- Remix cover

Song by the Weeknd

from the album Dawn FM
- Released: January 7, 2022
- Genre: Synth-pop
- Length: 3:34
- Label: XO; Republic;
- Songwriters: Abel Tesfaye; Daniel Lopatin; Max Martin; Axel Hedfors; Steve Angello; Sebastian Ingrosso; Oscar Holter; Matt Cohn;
- Producers: The Weeknd; OPN; Max Martin; Swedish House Mafia; Oscar Holter; Matt Cohn;

Music video
- "How Do I Make You Love Me?" on YouTube

= How Do I Make You Love Me? =

"How Do I Make You Love Me?" is a song by the Canadian singer-songwriter the Weeknd, and serves as the third track from his fifth studio album Dawn FM (2022).
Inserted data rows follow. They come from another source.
/-- COMMAND_SLOT_WRITE (R178, R179, R188): enabled bytes merged into the captured beats; a write that carries an
enabled byte of beat 3 submits the record, decided as the host command it spells (log 1), or answered BUSY or
BAD_COMMAND. -/
def Obligations.CommandSlotWritesSubmitRecords : Prop :=
  ∀ (s : State) (t : Tap) (rest : List Tap) (bs : List WriteBeat), s.ptu.taps = t :: rest →
    t.cls = .commandSlot → t.req.body = .write bs →
    ∃ captured : Vector Beat 4,
      (∀ (i : Fin 4) (k : Nat), k < 16 →
        (∀ j x, bs[j]? = some x → firstSlotBeat t.req.addr + j = i.val → x.en.getLsbD k = true →
          byteAt [captured.get i] k = byteAt [x.data] k) ∧
        ((∀ j x, bs[j]? = some x → firstSlotBeat t.req.addr + j = i.val → x.en.getLsbD k = false) →
          byteAt [captured.get i] k = byteAt [s.ctl.captured.get i] k)) ∧
      (let s1 : State := { s with ptu := { s.ptu with taps := rest }, ctl := { s.ctl with captured := captured } }
       let submitted := ∃ j x, bs[j]? = some x ∧ firstSlotBeat t.req.addr + j = 3 ∧ x.en ≠ 0
       let r := readCommand captured
       (¬ submitted → exec .commandSlotWrite s = .next s1.flush.playTaps) ∧
       (submitted → s.roomy → ∀ c, commandOf r = some c → ∃ u : State, exec c s1 = .next u.flush ∧
         exec .commandSlotWrite s = .next u.flush.playTaps) ∧
       (submitted → s.ptu.lineFull = false → commandOf r = none → s.ctl.inProgress = none →
         exec .commandSlotWrite s =
           .next (s1.result (BitVec.ofNat 16 r.code) r.tag .badCommand []).flush.playTaps) ∧
       (submitted → s.ptu.lineFull = false → commandOf r = none → s.ctl.inProgress.isSome = true →
         exec .commandSlotWrite s = .next (s1.result (BitVec.ofNat 16 r.code) r.tag .busy []).flush.playTaps))

/-- CAPTURE_WRITE (R78 to R81): a partial write is a gap; a whole one goes on, starts the ring, or crosses a gap, and
then gives its samples in order, each beat's eight from its first byte; with no song they are skipped, the phase moving
on with each. That a write whose low four address bits are not 0 is taken at its first beat's 16-byte place is the model's
choice (log 29). -/
def Obligations.CaptureWritesKeepThePhase : Prop :=
  ∀ (s : State) (t : Tap) (rest : List Tap) (bs : List WriteBeat) (w : Window), s.ptu.taps = t :: rest →
    t.cls = .capture → t.req.body = .write bs → s.ptu.windows.mic = some w →
    let first := beatAddr t.req.addr 0
    let silent := s.vin.channels.map (fun c : Channel => { c with sum := 0, count := 0 })
    let next := first + 16 * bs.length
    let expected := some (if next = w.base + w.size then w.base else next)
    let ring := (((first : Int) - w.base) % (2 * s.prm.channels : Nat)).toNat / 2
    let samples := (bs.map (fun b => (List.range 8).map
      (fun i => (BitVec.ofNat 16 (fieldAt [b.data] (2 * i) 2)).toInt))).flatten
    let done := fun (u : State) => exec .captureWrite s = .next u.flush.playTaps
    let seated := fun (v : Vin) => ({ s with ptu := { s.ptu with taps := rest }, vin := v } : State)
    let taken := fun (v : Vin) =>
      let u := samples.foldl State.takeSample (seated v)
      done { u with vin := { u.vin with expected := expected } }
    ((∃ b ∈ bs, b.en ≠ BitVec.allOnes 16) →
      done (seated { s.vin with channels := silent, micGap := s.vin.micGap + 1, expected := none })) ∧
    ((∀ b ∈ bs, b.en = BitVec.allOnes 16) →
      (s.vin.expected = some first → taken s.vin) ∧
      (s.vin.expected = none → taken { s.vin with channels := silent, phase := ring }) ∧
      (∀ x, s.vin.expected = some x → x ≠ first →
        taken { s.vin with channels := silent, phase := ring, micGap := s.vin.micGap + 1 })) ∧
    ((∀ b ∈ bs, b.en = BitVec.allOnes 16) → s.scu.state = .idle ∨ s.scu.state = .starting → 1 ≤ s.prm.channels →
      (s.vin.expected = some first → s.vin.phase < s.prm.channels → done (seated { s.vin with
        phase := (s.vin.phase + 8 * bs.length) % s.prm.channels, expected := expected })) ∧
      (s.vin.expected = none → done (seated { s.vin with
        channels := silent, phase := (ring + 8 * bs.length) % s.prm.channels, expected := expected })) ∧
      (∀ x, s.vin.expected = some x → x ≠ first → done (seated { s.vin with
        channels := silent, phase := (ring + 8 * bs.length) % s.prm.channels, micGap := s.vin.micGap + 1
        expected := expected })))

/-- A sample of a live channel while a song runs (R81 to R83): summed, the fourth giving floor of a quarter of the
sum to the FILLING half, to half 0 if FREE and half 1 otherwise where none is FILLING; the 256th completes the block.
A block that completes (R83 to R87): QUEUED in PLAYING with SONG_MS, KEY and the ticket, the other half FILLING, HOLD
when that half is in analysis, or the older block dropped and counted; taken at once by an idle engine; the half emptied
in every other STATE. -/
def Obligations.SamplesFillBlocks : Prop :=
  (∀ (s : State) (x : Int) (ch : Fin 4), s.vin.phase = ch.val → ch.val < s.prm.channels →
     let c := s.vin.channels.get ch
     let next := (s.vin.phase + 1) % s.prm.channels
     let live := ∃ i : Fin 4, (s.scr.singers.get i).active = true ∧ (s.scr.singers.get i).mic = some ch.val
     let runs := s.scu.state = .playing ∨ s.scu.state = .seeking ∨ s.scu.state = .finishing
     let with_ := fun (c' : Channel) => { s with vin := { s.vin with
       phase := next, channels := vset s.vin.channels ch c' } }
     (¬ live ∨ ¬ runs → s.takeSample x = { s with vin := { s.vin with phase := next } }) ∧
     (live → runs → c.count ≠ 3 → s.takeSample x = with_ { c with sum := c.sum + x, count := c.count + 1 }) ∧
     (live → runs → c.count = 3 → c.hold = true → s.takeSample x = with_ { c with sum := 0, count := 0 }) ∧
     (live → runs → c.count = 3 → c.hold = false → ∃ y : Int, 4 * y ≤ c.sum + x ∧ c.sum + x < 4 * y + 4 ∧
       (∀ k : Fin 2, (c.halves.get k).state = .filling → (∀ j : Fin 2, j < k → (c.halves.get j).state ≠ .filling) →
         let filled := with_ { c with
           sum := 0, count := 0
           halves := vset c.halves k { c.halves.get k with samples := (c.halves.get k).samples ++ [y] } }
         ((c.halves.get k).samples.length < 255 → s.takeSample x = filled) ∧
         ((c.halves.get k).samples.length = 255 → s.takeSample x = filled.completeBlock ch k)) ∧
       (∀ k : Fin 2, (∀ j : Fin 2, (c.halves.get j).state ≠ .filling) →
         (if (c.halves.get 0).state = .free then k = 0 else k = 1) →
         s.takeSample x = with_ { c with
           sum := 0, count := 0
           halves := vset c.halves k { state := .filling, samples := [y] } }))) ∧
  (∀ (s : State) (ch : Fin 4) (k o : Fin 2) (t : Ticket), k ≠ o → s.pje.block.isSome = true →
     let c := s.vin.channels.get ch
     let full := { c.halves.get k with state := HalfState.queued }
     let entry : BlockEntry := ⟨ch, k, s.songMs, s.scu.key, t.number⟩
     let u := s.completeBlock ch k
     (s.scu.state ≠ .playing → u = { s with vin := { s.vin with
       channels := vset s.vin.channels ch { c with halves := vset c.halves k { state := .filling } } } }) ∧
     (s.scu.state = .playing → s.scu.current = some t →
       ((c.halves.get o).state = .free → u = { s with vin := { s.vin with
         queue := s.vin.queue ++ [entry]
         channels := vset s.vin.channels ch
           { c with halves := vset (vset c.halves k full) o { state := .filling } } } }) ∧
       ((c.halves.get o).state = .analysing → u = { s with vin := { s.vin with
         queue := s.vin.queue ++ [entry]
         channels := vset s.vin.channels ch { c with halves := vset c.halves k full, hold := true } } }) ∧
       ((c.halves.get o).state = .queued →
         u.vin.queue = s.vin.queue.filter (fun e => !(e.channel == ch && e.half == o)) ++ [entry] ∧
         u.vin.blockDropped = s.vin.blockDropped + 1 ∧ u.ctl = s.ctl.raise .blockDropped ∧
         u.vin.channels = vset s.vin.channels ch
           { c with halves := vset (vset c.halves k full) o { state := .filling } } ∧
         u = { s with vin := u.vin, scr := u.scr, ctl := u.ctl } ∧
         (∀ i, s.scr.holder ch.val = some i → u.scr = s.scr.setTotals i { (s.scr.singers.get i).totals with
           dropped := min 4294967295 ((s.scr.singers.get i).totals.dropped + 1) }) ∧
         (s.scr.holder ch.val = none → u.scr = s.scr)))) ∧
  (∀ (s : State) (ch : Fin 4) (k o : Fin 2) (t : Ticket), k ≠ o → s.pje.block = none → s.vin.queue = [] →
     s.scu.state = .playing → s.scu.current = some t → ((s.vin.channels.get ch).halves.get o).state = .free →
     let c := s.vin.channels.get ch
     let halves := vset (vset c.halves o { state := .filling }) k { c.halves.get k with state := .analysing }
     let entry : BlockEntry := ⟨ch, k, s.songMs, s.scu.key, t.number⟩
     s.completeBlock ch k = { s with
       pje := { s.pje with block := some ⟨entry, s.pje.prm, .measuring⟩ }
       vin := { s.vin with channels := vset s.vin.channels ch { c with halves := halves } } })

/-- Flags are latched only for enabled events and NOTICE_N is low exactly while one is (R184, R185): every step keeps
it. -/
def Obligations.NoticeLawIsKept : Prop :=
  ∀ s t : State, s.ctl.noticeLaw → step s = .next t → t.ctl.noticeLaw

/-- EARNED never passes POSSIBLE, and POSSIBLE stays within 32 bits, for every singer (R114, R118): every step keeps
it. -/
def Obligations.ScoreLawIsKept : Prop :=
  ∀ s t : State, s.scr.scoreLaw → step s = .next t → t.scr.scoreLaw

/-- The cache holds each page once, at most 16 of them, and none that a FRESH walk is looking for; no two FRESH walks
look for one page (R68, R70, R71): every step keeps it. -/
def Obligations.CacheLawIsKept : Prop :=
  ∀ s t : State, s.gxt.cacheLaw → step s = .next t → t.gxt.cacheLaw

/-- Outstanding own reads stay below OWN_LIMIT while the throttle is OPEN and at most 16 ever, and the rotation count
at most ROTATE_N (R162, R170, R171): every step keeps it. -/
def Obligations.ThrottleLawIsKept : Prop :=
  ∀ s t : State, s.ptu.throttleLaw → step s = .next t → t.ptu.throttleLaw

/-- A current ticket stands exactly in PLAYING, SEEKING and FINISHING, a starting ticket exactly in STARTING, a phase
exactly in FINISHING, and ACTIVE singers are linked to no other ticket (R2, R12, R20, R121): every step keeps it. -/
def Obligations.SongLawIsKept : Prop :=
  ∀ s t : State, s.songLaw → step s = .next t → t.songLaw

/-- The queue's numbers stay distinct, in range and apart from the current ticket's, its count at most 32, its tickets
in the order of class and round and at most one STAGED, every NORMAL ticket's round one more than the number of its
source's NORMAL tickets before it, and the round of any other 0 (R131 to R133, R149): every step keeps it. -/
def Obligations.QueueLawIsKept : Prop :=
  ∀ s t : State, s.queueLaw → step s = .next t → t.queueLaw

/-- The whole order of R132: no two queued tickets share an arrival stamp, and every ticket stands before those behind
it by class, round and the signed difference of the stamps. Every step keeps it while no queued ticket's stamp is 2^31
stamps old, with room for the stamps that one step can take: sixteen for each host command it decides. -/
def Obligations.QueueOrderIsKept : Prop :=
  ∀ s t : State, s.queueLaw → s.stampLaw → s.rqu.stampsWithin (16 * (s.ctl.waiting.length + 1)) → step s = .next t →
    t.stampLaw

/-- The state after reset meets the laws that every step keeps. -/
def Obligations.ResetMeetsTheLaws : Prop :=
  State.reset.ctl.noticeLaw ∧ State.reset.scr.scoreLaw ∧ State.reset.gxt.cacheLaw ∧ State.reset.ptu.throttleLaw ∧
    State.reset.songLaw ∧ State.reset.queueLaw ∧ State.reset.stampLaw

/-- The function of lags (R98): each D(L) the sum of 80 differences, Dmin the least and Dmax the greatest of the 165,
every one within its bound, for every block of 256 samples. The chosen lag (R99), the first that is a local minimum within
an eighth of Dmin, never an edge; and which blocks are VOICED (R97, R100): those with a chosen lag, Dmax above 0, the
level at GATE and the clarity at CLARITY_MIN. -/
def Obligations.LagsAreSummedAndChosen : Prop :=
  (∀ x : List Int, x.length = 256 → (∀ v ∈ x, -32768 ≤ v ∧ v ≤ 32767) →
    let d := amdfTable x
    (∀ l, 12 ≤ l → l ≤ 176 →
      dAt d l = ((List.range 80).map (fun n => (x.getD n 0 - x.getD (n + l) 0).natAbs)).sum ∧
      dAt d l ≤ 5242800 ∧ dMin d ≤ dAt d l ∧ dAt d l ≤ dMax d) ∧
    (∃ l, 12 ≤ l ∧ l ≤ 176 ∧ dMin d = dAt d l) ∧ (∃ l, 12 ≤ l ∧ l ≤ 176 ∧ dMax d = dAt d l)) ∧
  (∀ (prm : Scoring) (x : List Int),
    let d := amdfTable x
    let dip := fun l => 13 ≤ l ∧ l ≤ 175 ∧ dAt d l ≤ dAt d (l - 1) ∧ dAt d l ≤ dAt d (l + 1) ∧
      dAt d l ≤ dMin d + dMin d / 8
    let loud := prm.gate ≤ (x.map Int.natAbs).sum / 256
    let clear := fun l => prm.clarityMin ≤ 256 - 256 * dAt d l / dMax d
    (∀ l, chosenLag d = some l ↔ dip l ∧ ∀ j < l, ¬ dip j) ∧ (∀ l, 256 * dAt d l / dMax d ≤ 256) ∧
      ((∃ m, measure prm x = some m) ↔ ∃ l, dip l ∧ (∀ j < l, ¬ dip j) ∧ dMax d ≠ 0 ∧ loud ∧ clear l))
The song was written and produced by the Weeknd, OPN, Max Martin, Swedish House Mafia, Oscar Holter and Matt Cohn.

On July 22, 2022, the Weeknd released both an animated music video for "How Do I Make You Love Me?", and a remix created by Sebastian Ingrosso and Salvatore Ganacci.

== Background and promotion ==
The song's name was first revealed on January 5, 2022, when the Weeknd posted the track listing for his Dawn FM album.

On January 7, 2022, alongside the release of Dawn FM, the Weeknd hosted a live event with Amazon Music, in which he served as a disc jockey and played the entire album, including "How Do I Make You Love Me?", in front of a small crowd. Various different shots of the livestream were turned into lyric videos for the album.

== Music video ==
An animated music video for "How Do I Make You Love Me?" was released on July 22, 2022. It was directed by Jocelyn Charles with some creative direction from Cliqua.

=== Synopsis ===
The video's events take place after the video of another song from Dawn FM, "Out of Time", with a masked Tesfaye in a hospital. As Tesfaye attempts to escape while being held back by hospital staff, his arm is ripped out, before he jumps out of a window. After Tesfaye lands on the floor, a terrified driver runs him over as butterflies and insects fly out of his eyes. A large moth then appears and causes the pedestrians to go into flight by flapping its wings, before Tesfaye blows up a balloon version a himself, which engulfs the city. Tesfaye escapes through the sewage system, where he faces a demon-like creature and loses more of his limbs. He later is seen attempting to break into a woman's house, before his head falls off and his body is dismembered, revealing a child version of himself.

=== Reception ===
Rolling Stone called the video "nightmarish", further writing that the video had the "perfect ingredients for a nightmare," mentioning the giant moth and the dismemberment present in the video. Vibe wrote that the video is an exploration of "beauty behind the madness of love, life, mortality, and youth".

== Live performances ==
The Weeknd first performed "How Do I Make You Love Me?" in a television music special titled as The Dawn FM Experience, and its live performance was included on a ten-track EP which consisted of all the track he performed on the special, released exclusive on Amazon Music.

The song was performed again at the Coachella Valley Music and Arts Festival during the Weeknd's 2022 headlining set, and was later included as part of the set list for the Weeknd's After Hours til Dawn Tour.

== Charts ==

Chart performance for "How Do I Make You Love Me?"
| Chart (2022) | Peak position |
|---|---|
| Australia (ARIA) | 27 |
| Australia Hip-Hop/R&B Singles (ARIA) | 8 |
| Austria (Ö3 Austria Top 40) | 70 |
| Canada Hot 100 (Billboard) | 16 |
| Czech Republic Singles Digital (ČNS IFPI) | 59 |
| Denmark (Tracklisten) | 23 |
| France (SNEP) | 56 |
| Global 200 (Billboard) | 17 |
| Greece International (IFPI) | 9 |
| Iceland (Tónlistinn) | 7 |
| India International Singles (IMI) | 14 |
| Italy (FIMI) | 78 |
| Lithuania (AGATA) | 19 |
| Netherlands (Single Top 100) | 44 |
| Norway (VG-lista) | 31 |
| Portugal (AFP) | 21 |
| Slovakia (Singles Digitál Top 100) | 22 |
| South Africa Streaming (TOSAC) | 31 |
| Sweden (Sverigetopplistan) | 24 |
| UK Singles (OCC) | 22 |
| UK Hip Hop/R&B (OCC) | 9 |
| US Billboard Hot 100 | 39 |
| Vietnam (Vietnam Hot 100) | 98 |

== Certifications ==

Certifications for "How Do I Make You Love Me?"
| Region | Certification | Certified units/sales |
| Australia (ARIA) | Gold | 35,000^{‡} |
| Brazil (Pro-Música Brasil) | Gold | 20,000^{‡} |
^{‡} Sales+streaming figures based on certification alone.